EBay founder Pierre Omidyar's philanthropic investment group calls for a new version of capitalism
by Brian SchwartzKey Points
- The philanthropic investment group created by eBay's founder hopes to convince business leaders and policymakers that it's time to redefine capitalism.
- The Omidyar Network is issuing a blueprint that calls on investors to start taking a new and seemingly more progressive approach to understanding capitalism.
- The proposal appears to go further than what's been defined as stakeholder capitalism, which is the notion that businesses should help those beyond just their shareholders and also focus on local communities.
The philanthropic investment group created by eBay's founder hopes to convince business leaders and policy makers that it's time to redefine capitalism.
Omidyar Network, founded by Pierre Omidyar, is issuing a blueprint that calls on investors to start taking a new and seemingly more progressive approach to understanding capitalism.
Omidyar's group is encouraging leaders across the country to look at the economic system as a way to "equally ensure that people who have been historically and systematically marginalized by structural racism, colonialism, paternalism, and indifference will have opportunity, power, and the self determination that comes from economic prosperity and a vibrant, fair, and responsive democracy," the report says. It also argues that capitalism should still be about rewarding individual success.
Omidyar has a net worth of just over $17 billion, according to Forbes. He recently retired from the board of eBay. Omidyar's wife, Pam, co-founded the Omidyar Network.

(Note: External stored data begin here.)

-- ==== Sys2Proof/Machine/Vis.lean ====
section
/-! DEFINITION. CAM and IPL: ports, triggers, frames, CCI, stitching, statistics and image products (R298 to R317). -/

set_option Elab.async false

namespace Sys2Proof.Machine

/-- The bits of FrameMarks (R320). -/
def markRestarted : Nat := 2 ^ 4
def markCheck : Nat := 2 ^ 5
def markPadded : Nat := 2 ^ 6
def markTruncated : Nat := 2 ^ 7
def markMissed : Nat := 2 ^ 8
def markStray : Nat := 2 ^ 9
def markShort : Nat := 2 ^ 10
def markLong : Nat := 2 ^ 11
def markNoStart : Nat := 2 ^ 12
def markNoEnd : Nat := 2 ^ 13
def markCci : Nat := 2 ^ 14
def markMixed : Nat := 2 ^ 15

/-- A camera port. -/
def State.cam (s : State) (p : Nat) : Cam := vget s.vis.ports p Cam.start

/-- A camera port changed. -/
def State.modCam (s : State) (p : Nat) (f : Cam → Cam) : State := { s with vis := { s.vis with ports := vmod s.vis.ports p f } }

/-- FrameLines. -/
def State.frameLines (s : State) : Nat := max 1 (s.num 0x2D10 2)

/-- A port that stitching uses: enabled and not bolted (R383). -/
def State.portUsed (s : State) (p : Nat) : Bool := (s.cam p).enabled && !s.boltedPort p

/-- The ports that stitching uses. -/
def State.usedPorts (s : State) : List Nat := (List.range 4).filter s.portUsed

/-- Channels of a port, by the settings that `get` reads (R299). -/
def portChannels (get : Nat → Nat → Nat) (p : Nat) : Nat := if get 0x2C14 (p + 1) = 0x24 ∨ get 0x2C15 (p + 1) = 1 then 3 else 1

/-- A sample as u12 (R299). -/
def sample12 (dataType v : Nat) : Nat :=
  if dataType = 0x2B then v * 4 + v / 256 else if dataType = 0x2C then v else v * 16 + v / 16

/-- The list cut into pieces of `n`, a last short piece left out. -/
def chunks {α : Type} (n : Nat) (l : List α) : List (List α) := (List.range (l.length / max 1 n)).map fun i => (l.drop (i * n)).take n

/-- Whole pixels of a received line, each with its channels: red first, mono alone (R299; assumption 41). -/
def pixelsOf (dataType channels : Nat) (samples : List Nat) : List (List Nat) :=
  let px := chunks channels (samples.map (sample12 dataType))
  if dataType = 0x24 then px.map List.reverse else px

/-- A mark of a port's frame that is not closed yet, which takes it when it closes (R306). -/
def State.markFrame (s : State) (p j m : Nat) : State :=
  s.modCam p fun c => if j < c.closedTo then c else { c with marks := kvSet c.marks 0 j ((kvGet c.marks j).getD 0 ||| m) }

/-- A mark on the open frame, if there is one. -/
def State.markOpen (s : State) (p m : Nat) : State :=
  s.modCam p fun c => { c with frame := c.frame.map fun f => { f with marks := f.marks ||| m } }

/-- A port's part of a stitched line decided (R311). -/
def State.setPart (s : State) (p i : Nat) (part : Part) (m : Nat) : State :=
  { s with vis := { s.vis with stitch := s.vis.stitch.map fun t =>
    if t.i = i then { t with parts := vmod t.parts p fun _ => part, marks := t.marks ||| m } else t } }

/-- The oldest pending record of a port expires (R305). -/
def State.expireOldest (s : State) (p : Nat) : State :=
  match (s.cam p).pending with
  | [] => s
  | r :: rest =>
    let j := r.i / s.frameLines
    let last := r.i % s.frameLines + 1 == s.frameLines
    let s := s.modCam p fun c => { c with pending := rest, expiredRun := c.expiredRun + 1, expiredStamp := r.trig.ns }
    let s := (s.bump 0x2C3D (p + 1)).markFrame p j markMissed
    let s := s.modCam p fun c => { c with frame := c.frame.map fun f => if f.j = some j ∧ last then { f with lastSeen := true } else f }
    s.setPart p r.i .fill markMissed

/-- The settings of a port as they are live (R301). -/
def State.camSet (s : State) (p : Nat) : CamSet :=
  { exposure := s.num 0x2C20 (p + 1), gain := s.num 0x2C21 (p + 1), red := s.num 0x2C22 (p + 1), green := s.num 0x2C23 (p + 1),
    blue := s.num 0x2C24 (p + 1) }

/-- The settings in batch order (R302). -/
def CamSet.list (c : CamSet) : List Nat := [c.exposure, c.gain, c.red, c.green, c.blue]

/-- The settings that differ from what was written last: number from 1, and value. -/
def changedSettings (now : CamSet) (was : Option CamSet) : List (Nat × Nat) :=
  (List.range 5).filterMap fun k =>
    let v := now.list.getD k 0
    if was.any fun w => w.list.getD k 0 == v then none else some (k + 1, v)

/-- The transactions of settings by a port's CciMap: setting, register index, data (R301, R302). -/
def cciWrites (map : Bytes) (changed : List (Nat × Nat)) : List (Nat × Nat × Bytes) :=
  changed.flatMap fun (c : Nat × Nat) => (List.range (map.length / 8)).filterMap fun e =>
    if leAt map (8 * e) 1 = c.1 then some (c.1, leAt map (8 * e + 2) 2, beBytes (leAt map (8 * e + 1) 1) (c.2 / 2 ^ leAt map (8 * e + 4) 1))
    else none

/-- CciMap is well formed (R301). -/
def cciMapOk (map : Bytes) : Bool :=
  map.length % 8 == 0 && map.length ≤ 64 && (List.range (map.length / 8)).all fun e =>
    let f := fun i n => leAt map (8 * e + i) n
    1 ≤ f 0 1 && f 0 1 ≤ 5 && 1 ≤ f 1 1 && f 1 1 ≤ 4 && f 4 1 ≤ 31 && f 5 3 == 0

/-- A batch starts with the settings that have changed, or waits for a host transaction (R302, R303). -/
def State.startBatch (s : State) (p : Nat) : State :=
  let c := s.cam p
  let now := s.camSet p
  if c.host.isSome then s.modCam p fun c => { c with batchDue := true }
  else
    let b : CciBatch := { writes := cciWrites (s.bytes 0x2C25 (p + 1)) (changedSettings now c.written), settings := now }
    s.modCam p fun c => { c with batch := some b, batchDue := false, written := some now }

/-- A CCI transaction of a port leaves (R301); in role STANDBY the CCI balls are released (R356). -/
def State.sendCci (s : State) (p : Nat) (read : Bool) (index : Nat) (data : Bytes) : State :=
  if s.mir.role = .standby then s else s.emit (.cci p (s.num 0x2C26 (p + 1)) (s.num 0x2C27 (p + 1)) read index data)

/-- CCI_BATCH_COMPLETE: the batch's transactions, up to a failed one and its repeat; SettingsGeneration rises (R302, R307). -/
def execCciBatchComplete (p : CamPort) (answer : CciAnswer) (s : State) : Host.Outcome State Fault Refusal :=
  match (s.cam p).batch with
  | none => .next s
  | some b =>
    let bad := answer.failed.bind fun k => (b.writes[k]?).map fun w => (k, w)
    let reached := match bad with
      | some (k, _) => k + 1
      | none => b.writes.length
    let twice := fun (k : Nat) => answer.repeated.contains k || answer.failed == some k
    let sent := ((List.range reached).zip b.writes).flatMap fun (e : Nat × Nat × Nat × Bytes) => if twice e.1 then [e.2, e.2] else [e.2]
    let s := forEach sent (fun w s => s.sendCci p false w.2.1 w.2.2) s
    let s := match bad with
      | some (_, w) => s.raise (0x2C20 + p.val) 0 (u16 w.2.1 ++ u8 w.1)
      | none => s
    let s := s.modCam p fun c =>
      let g := (c.gen + 1) % 2 ^ 16
      { c with batch := none, gen := g, cciFailed := bad.isSome, commit := if c.commit = 1 then 2 else c.commit,
               failedGens := if bad.isSome then (g :: c.failedGens).take 4 else c.failedGens }
    .next s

The network aims to be a voice in the larger debate about capitalism, using experience in the corporate, philanthropic and policy spaces to convince leaders that they should follow their proposal for the U.S. economic system. The organization has previously announced it intends to spend $35 million over the course of three years into 2021 on philanthropic initiatives.
The move comes in the wake of millions or people losing their jobs during the coronavirus pandemic and a time of civil unrest. The proposal appears to go further than what's been defined as stakeholder capitalism, which is the notion that businesses should help those beyond just their shareholders and also focus on local communities.
This outline is being published, at least in part, with the hope that essential workers, including health workers, will get increased collective bargaining power following their fight on the front lines of Covid-19.
"We think if anything it (the coronavirus) illustrates the need for this blueprint even more so," Mike Kubzansky, CEO of the organization, told CNBC on Sunday. "We think it's absolutely critical the focus is on, and take advantage of the moment people are focused on, essential workers, and try to increase their bargaining power," he added.
The Omidyar group's proposal is organized through five pillars.
"The pillars are not specific policy proposals, but rather core elements that any new economic settlement must take into account," the network argues.
The operation describes the pillars as grounding the economy in new ideas, shared values and inalienable rights; building an explicitly anti-racist and inclusive economy; creating forms of counterweight to economic power; rebalancing the relationship between markets and communities; and building a resilient economy.
Omidyar's group suggests that the economy should reject "any historical justifications for slavery or racism, as well as bigotry in all its forms." The group also thinks the economy should address racial barriers that it believes are embedded into American society.
Their third pillar, about counterweights to economic power, calls for pushback against monopolies and the strengthening of grassroots organizations and labor unions.